Sudut Pandang AI sebagai Rekan Manusia: Kemampuan ChatGPT dalam Desain Arsitektur
- Editor: Khusnul Hanifati
Setiap keputusan desain rumah lahir dari interaksi dan kompromi antar batas-batas: batas jumlah informasi yang seseorang mampu ingat, batas waktu yang tersedia untuk merancang, dan batas pengetahuan tentang bagaimana bangunan dibangun, berubah dan bertahan. Batas dalam hal ini dapat diibaratkan sebagai tepian dari potongan puzzle, yang bentuk tepiannya dan posisinya ditentukan secara bebas oleh penghuni atau perancang tergantung gambaran utuh yang ingin dicapai. Dalam konteks desain, potongan-potongan ini adalah informasi personal ataupun teknis yang dianggap penting dalam keputusan desain, rangkaian potongan-potongan ini menciptakan gambaran awal tentang rumah (desain). Layaknya saat merangkai puzzle, proses mendesain pun kerap melalui proses eksploratif dan spekulatif, terutama ketika gambaran utuh belum sepenuhnya jelas di awal. Namun berbeda dengan puzzle biasa yang sudah memiliki bentuk akhir, perancangan rumah seringkali dimulai dari ketidakpastian. Manusia menetapkan bentuk satu potongan tanpa benar-benar memahami bentuk keseluruhan, karena hidup yang terus berubah dan setiap orang memiliki siklus unik dalam kehidupannya. Disinilah arsitektur menjadi medan pertemuan antara manusia, waktu, dan bangunan. Ketiganya saling memengaruhi dalam satu sistem yang kompleks, karena masing-masing memiliki siklus yang unik. Kecerdasan buatan (AI) seperti ChatGPT hadir sebagai mitra yang mampu menyimpan, mengaitkan, dan mengenali pola kehidupan manusia. Dengan informasi tersebut, AI dapat membantu manusia membentuk gambaran desain secara lebih utuh, menuntun manusia menetapkan batas-batas dengan lebih sadar dan terarah. Pada akhirnya, AI memungkinkan arsitektur bertransformasi menjadi sistem yang adaptif terhadap waktu, perubahan, dan dinamika kehidupan.

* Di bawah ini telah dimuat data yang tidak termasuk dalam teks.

-- ==== Sys2Proof/Machine/Kweow.lean ====
section
/-! DEFINITION. Kweow links (12): training, flits, retries and credits, and the messages that arrive on them. -/

namespace Sys2Proof.Machine

/-! ## Training (R472, R479, R486, R487) -/

/-- Every binding on a link that goes down leaves its lock-step commands alone (R381). -/
def linkAlone (l : Nat) (s : State) : State :=
  (List.range 64).foldl (fun st b =>
    if (bnd st b).bound && (bnd st b).link.toNat == l then runAlone b st else st) s

/-- A link goes to a state other than ACTIVE; leaving ACTIVE is counted and recorded, without a cause of R472 (log 41). -/
def linkTo (l : Nat) (to' : LState) (s : State) : State :=
  let was := (lnk s l).st
  let s := updLnk l (fun x => { x with st := to', sameInst := false, encrypted := false }) s
  if was = .active then
    linkAlone l (logEvent 0x60 7 [l, 0] (kwFlag l (updLnk l (fun x => { x with retrains := satInc x.retrains }) s)))
  else s

/-- A training state fails: HOLDOFF, counted, and recorded with its cause (R472, R522). -/
def trainFail (l cause : Nat) (s : State) : State :=
  linkTo l .holdoff (logEvent 0x60 7 [l, cause]
    (updLnk l (fun x => { x with cause := BitVec.ofNat 3 cause, trainFails := satInc x.trainFails }) s))

/-- A link moves on if it stands in a state. -/
def linkStep (l : Nat) (from' : LState) (f : Link → Link) (s : State) : State :=
  if isUp s && (lnk s l).st == from' then updLnk l f s else s

/-- SIGNAL_DETECT. -/
def execSignalDetect (l : Fin 8) (s : State) : Host.Outcome State Fault Refusal :=
  .next (linkStep l.val .detect (fun x => { x with st := .equalize }) s)

/-- EQUALIZE_DONE. -/
def execEqualizeDone (l : Fin 8) (s : State) : Host.Outcome State Fault Refusal :=
  .next (linkStep l.val .equalize (fun x => { x with st := .align }) s)

/-- ALIGN_DONE. -/
def execAlignDone (l : Fin 8) (reversed : Bool) (s : State) : Host.Outcome State Fault Refusal :=
  .next (linkStep l.val .align (fun x => { x with st := .identify, reversed := reversed }) s)

/-- HOLDOFF_END. -/
def execHoldoffEnd (l : Fin 8) (s : State) : Host.Outcome State Fault Refusal :=
  .next (linkStep l.val .holdoff (fun x => { x with st := .detect }) s)

/-- The fields of a certificate that its signature covers. -/
def certBody (c : Cert) : List Byte := leBytes 8 c.serial.toNat ++ leBytes 16 c.inst.toNat

/-- A certificate as it is sent, empty without one. -/
def certBytes : Option Cert → List Byte
  | some c => certBody c ++ c.sig
  | none => []

/-- What one side sends in IDENTIFY before its signature: serial, certificate, ephemeral public key (R486). -/
def identityOf (serial : BitVec 56) (cert : Option Cert) (pub : List Byte) : List Byte :=
  leBytes 8 serial.toNat ++ certBytes cert ++ pub

/-- The exchange, the lower serial's part first. -/
def exchangeOf (s : State) (p : PeerInfo) (pub : List Byte) : List Byte :=
  let mine := identityOf s.fuse.serial s.flash.cert pub
  let theirs := identityOf p.serial p.cert p.pub
  if s.fuse.serial.toNat < p.serial.toNat then Config.exchange mine theirs else Config.exchange theirs mine

/-- Is the link same installation (R486)? -/
def sameInstallation (s : State) (p : PeerInfo) (exch : List Byte) : Bool :=
  match p.cert, s.flash.cert, s.flash.owner with
  | some c, some mine, some o =>
    ecdsaVerify p.idKey exch p.sig && c.serial == p.serial && c.inst == mine.inst &&
      ecdsaVerify (keyBytes o) (certBody c) c.sig
  | _, _, _ => false

/-- The link state that an exchange leaves: resumed where the peer is the one before and neither side was reset (R479),
else with its buffers, counts and messages in flight gone. -/
def resumeLink (x : Link) (p : PeerInfo) : Link :=
  if x.lastPeer = some p.serial ∧ !p.wasReset then
    let oldest := x.txLsn - x.unacked.length
    let got := (p.nextLsn.toNat + 2 ^ 24 - oldest % 2 ^ 24) % 2 ^ 24
    { x with unacked := if got ≤ x.unacked.length then x.unacked.drop got else x.unacked }
  else
    { x with
      unacked := [], queued := [], txLsn := 0, rxLsn := 0, sentVc := [0, 0, 0], freedVc := [0, 0, 0]
      peerFreed := [0, 0, 0], asm := [], inbox := [] }

/-- Unacknowledged flits are sent again in order from extended LSN `n`. -/
def resendFrom (l n : Nat) (s : State) : State :=
  let x := lnk s l
  let oldest := x.txLsn - x.unacked.length
  ((List.range x.unacked.length).zip x.unacked).foldl (fun st p =>
    if oldest + p.1 < n ∨ !sealable st l then st
    else flitOut l (sealFlit st l (oldest + p.1) p.2) (updLnk l (fun x => { x with tx := x.tx + 1 }) st)) s

/-- Split runs whose group is not complete send their joins again (R484). -/
def rejoin (s : State) : State :=
  s.cmds.foldl (fun st c => match c.work with
    | .anneal r => if 1 < r.split.devices ∧ !r.split.complete then sendJoins r.split st else st
    | _ => st) s

/-- IDENTIFY ends: refused without a key or as foreign, else the link is ACTIVE in a new epoch. The ephemeral private key
is what the cipher block's port gives; until it has given all of it, IDENTIFY goes on (R487). -/
def identify (l : Nat) (p : PeerInfo) (s : State) : State :=
  if s.rng.st = .fatal ∨ s.mem.wipeFailed then
    trainFail l 5 (if s.rng.st = .fatal then logEvent 0x32 0xFF [1] s else s)
  else
    match drawKey s with
    | (none, s) => s
    | (some priv, s) =>
      let pub := ecdhPublic priv.toNat
      let exch := exchangeOf s p pub
      let s := emit (.identify l s.fuse.serial s.flash.cert pub (Config.identitySign s.fuse.serial.toNat exch) p.serial
        (BitVec.ofNat 24 (lnk s l).rxLsn)) s
      let same := sameInstallation s p exch
      if !same && s.kw.refuse then trainFail l 4 s
      else
        let s := updLnk l (fun x => { resumeLink x p with
          st := .active, sameInst := same, encrypted := s.kw.encrypt || p.encrypt
          key := BitVec.ofNat 256 (leNat (hkdf32 exch (ecdh priv.toNat p.pub)))
          peer := p.serial, lastPeer := some p.serial, epoch := x.epoch + 1, retriesInRow := 0, sinceAlign := 0 }) s
        let s := kwFlag (8 + l) s
        rejoin (pump l (resendFrom l 0 s))

/-- IDENTIFY_DONE. -/
def execIdentifyDone (l : Fin 8) (p : PeerInfo) (s : State) : Host.Outcome State Fault Refusal :=
  .next (if isUp s && (lnk s l.val).st == .identify then identify l.val p s else s)

/-- TRAINING_TIMEOUT. -/
def execTrainingTimeout (l : Fin 8) (s : State) : Host.Outcome State Fault Refusal :=
  .next (if !isUp s then s else
    match (lnk s l.val).st with
    | .equalize => trainFail l.val 1 s
    | .align => trainFail l.val 2 s
    | .identify => trainFail l.val 3 s
    | _ => s)

/-- A link that is not DISABLED is forced into HOLDOFF. -/
def retrainLink (l : Nat) (s : State) : State :=
  if (lnk s l).st = .disabled then s else linkTo l .holdoff s

/-- RETRAIN: a write of KW_L_CTRL.RETRAIN. -/
def execRetrain (l : Fin 8) (s : State) : Host.Outcome State Fault Refusal :=
  .next (if isUp s then retrainLink l.val s else s)

/-- LANE_LOSS. -/
def execLaneLoss (l : Fin 8) (s : State) : Host.Outcome State Fault Refusal :=
  .next (if isUp s && (lnk s l.val).st == .active then linkTo l.val .holdoff s else s)

/-! ## Flits (R473 to R480) -/

/-- Does a received flit's code verify: at most 8 byte errors from a code word (R473)? -/
def codeOk (f : Flit) (byteErrors : Nat) : Bool := decide (byteErrors ≤ 8) && f.parity == flitCode f

/-- A corrected flit is counted. -/
def fecCount (l byteErrors : Nat) (s : State) : State :=
  if 1 ≤ byteErrors ∧ byteErrors ≤ 8 then updLnk l (fun x => { x with fecCorr := satInc x.fecCorr }) s else s

/-- The extended LSN of a received flit: the one nearest the next expected (R475); none where that would lie before the
first flit of all. -/
def extendLsn (x : Link) (lsn : Nat) : Option Nat :=
  let d := (lsn + (2 ^ 24 - x.rxLsn % 2 ^ 24)) % 2 ^ 24
  if d < 2 ^ 23 then some (x.rxLsn + d) else if 2 ^ 24 ≤ x.rxLsn + d then some (x.rxLsn + d - 2 ^ 24) else none

/-- The IV of a received flit. -/
def rxIv (s : State) (l lsn : Nat) : List Byte := flitIv (lnk s l).epoch.toNat (!weAreHigher s l) lsn

/-- Do the code, the epoch and CHECK verify? -/
def flitGood (s : State) (l lsn : Nat) (f : Flit) (byteErrors : Nat) : Bool :=
  sealable s l && codeOk f byteErrors && f.epoch == (lnk s l).epoch && f.check == flitCheck (lnk s l) (rxIv s l lsn) f

/-- The acknowledgement and the freed counts that every good flit carries. -/
def takeAck (l : Nat) (f : Flit) (s : State) : State :=
  let x := lnk s l
  let oldest := x.txLsn - x.unacked.length
  let n := (f.ack.toNat + 1 + 2 ^ 24 - oldest % 2 ^ 24) % 2 ^ 24
  let s := updLnk l (fun x => { x with
    unacked := if n ≤ x.unacked.length then x.unacked.drop n else x.unacked
    retriesInRow := if 1 ≤ n ∧ n ≤ x.unacked.length then 0 else x.retriesInRow
    peerFreed := [f.cum0.toNat, f.cum1.toNat, f.cum2.toNat] }) s
  pump l s

/-- The bytes of a whole message as a message (R481); none if its LENGTH exceeds what came or its TYPE is unknown. -/
def parseMsg (vc : Nat) (b : List Byte) : Option Msg :=
  let ty := leAt b 0 1
  let n := leAt b 4 4
  if 1 ≤ ty ∧ ty ≤ 10 ∧ 16 + n ≤ b.length ∧ 16 + n ≤ 65536 then
    some { ty := ty, vc := vc, w2 := BitVec.ofNat 32 (leAt b 8 4), w3 := BitVec.ofNat 32 (leAt b 12 4), body := slice 16 n b }
  else none

/-- A payload joins its virtual channel's message; a whole message goes to the inbox, and ICU source 138 + l is told of
a command, peer signal or checkpoint (R397). -/
def assemble (l : Nat) (f : Flit) (p : List Byte) (s : State) : State :=
  let vc := f.vc.toNat
  let x := lnk s l
  let had := (x.asm.find? fun a => a.1 == vc).map (·.2)
  let rest := x.asm.filter fun a => a.1 != vc
  match (if f.som then some p else had.map (· ++ p)) with
  | none => s
  | some b =>
    if !f.eom then
      updLnk l (fun x => { x with asm := if b.length ≤ 66000 then rest ++ [(vc, b)] else rest }) s
    else
      match parseMsg vc b with
      | none => updLnk l (fun x => { x with asm := rest }) s
      | some m =>
        let s := updLnk l (fun x => { x with asm := rest, inbox := x.inbox ++ [m] }) s
        if m.ty = 1 ∨ m.ty = 3 ∨ m.ty = 5 then icuSend (138 + l) s else s

/-- Does a command wait for something from link `l`: a lock-step command for its peer's checkpoint (R379), a split run for
spins or energies (R162, R163)? -/
def Cmd.waitsOn (s : State) (l : Nat) (c : Cmd) : Bool :=
  c.st == .running && (
    (match c.lockStep with
     | some ls => !lsMayPass ls c.ckptCount && (bnd s ls.binding).link.toNat == l
     | none => false) ||
    (match c.work with
     | .anneal r => decide (1 < r.split.devices) && r.split.joined.any (fun j => j.2.1 == l) &&
         (!r.started || r.cls == nColours (mdl s r.model) || !mayTurn r)
     | _ => false))

/-- A RETRY_REQ is sent; the commands that wait for what comes again count it (R372). -/
def askRetry (l : Nat) (s : State) : State :=
  let count := fun c : Cmd => if c.waitsOn s l then { c with retryWaits := satInc c.retryWaits } else c
  sendBare l 2 { s with cmds := s.cmds.map count }

/-- A DATA flit of extended LSN `lsn` (R476); `x` is the link as the flit found it. -/
def takeFlit (l : Nat) (f : Flit) (byteErrors lsn : Nat) (x : Link) (s : State) : State :=
  if lsn < x.rxLsn ∧ x.rxLsn ≤ lsn + 512 then
    updLnk l (fun x => { x with dup := satInc x.dup }) (if flitGood s l lsn f byteErrors then takeAck l f s else s)
  else if lsn = x.rxLsn ∧ flitGood s l lsn f byteErrors then
    takeAck l f (assemble l f (flitCrypt x (rxIv s l lsn) f.payload) (updLnk l (fun x => { x with
      rxLsn := x.rxLsn + 1, rx := x.rx + 1, freedVc := vcInc x.freedVc f.vc.toNat }) s))
  else askRetry l s

/-- A DATA flit. -/
def dataFlit (l : Nat) (f : Flit) (byteErrors : Nat) (s : State) : State :=
  match extendLsn (lnk s l) f.lsn.toNat with
  | none => askRetry l (fecCount l byteErrors s)
  | some lsn => takeFlit l f byteErrors lsn (lnk s l) (fecCount l byteErrors s)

Perkenalan Batas Manusia dan AI
Kapasitas manusia dalam merangkai informasi dari pengalaman masa lalu terbatas karena otak tidak menyimpan seluruh informasi secara sadar [1]. Hal ini memengaruhi bagaimana seseorang menilai masa kini dan membayangkan masa depan, khususnya dalam mendesain ruang tempat tinggal. Di sebuah desa urban di pinggiran Jakarta, seorang ibu menceritakan bahwa rumah kecil mereka awalnya cukup untuk dirinya dan suami, kemudian mereka menambah satu kamar saat anak pertama lahir, dan memperluas rumah untuk dapur ketika anak kedua lahir. Ruang demi ruang dibangun menyesuaikan perubahan yang mereka hadapi, tetapi di sisi lain muncul persoalan lain yang luput diperhitungkan, yaitu siklus hidup anak-anak. Bagaimana rumah itu akan terasa sempit bagi anak-anak saat remaja, pun ketika anak pertama mulai memiliki kebutuhan personal seiring, atau ketika, mereka telah dewasa untuk meninggalkan rumah dan orangtua mereka telah terbatas fisiknya untuk membersihkan dan merawat rumah [2]. Dalam Freedom to Build, Turner dan Fichter (1972) mencatat bahwa banyak keluarga di Amerika Latin yang membangun rumah swadaya secara bertahap, mereka memikirkan kebutuhan saat itu namun tanpa kelengkapan gambaran jangka panjang kehidupan anggota keluarga lainnya [3]. Studi di India oleh Swati dan Singh juga mencatat keluarga-keluarga yang akhirnya terjebak dalam ruang yang tidak lagi sesuai kebutuhan mereka, karena perancangan awal hanya didasarkan pada ingatan dan asumsi tren saat itu [4].
Dalam perancangan arsitektur, dialog adalah mekanisme penting untuk merangkai berbagai informasi menjadi sebuah desain. Dialog memungkinkan perancang menukar ide secara berulang dan terstruktur. Studi terkait menempatkan percakapan sebagai penggerak eksplorasi desain [5]. Setiap intervensi dalam dialog memicu tanggapan baru. Tanggapan ini kemudian mengubah arah dan kedalaman keputusan. Proses seperti ini membentuk hubungan timbal balik antara gagasan, konteks, dan perancang. Karena proses desain tumbuh secara iteratif dan adaptif maka keberadaan mitra dialog yang konsisten dan responsif sangat signifikan dampaknya. Mitra ini harus mampu mengingat riwayat percakapan sehingga mampu menjaga kontinuitas gagasan sepanjang proses. Dengan hadirnya teknologi, peran mitra dialog kini dapat diisi oleh sistem kecerdasan buatan yang mampu mempertahankan memori percakapan dan merespons secara kontekstual.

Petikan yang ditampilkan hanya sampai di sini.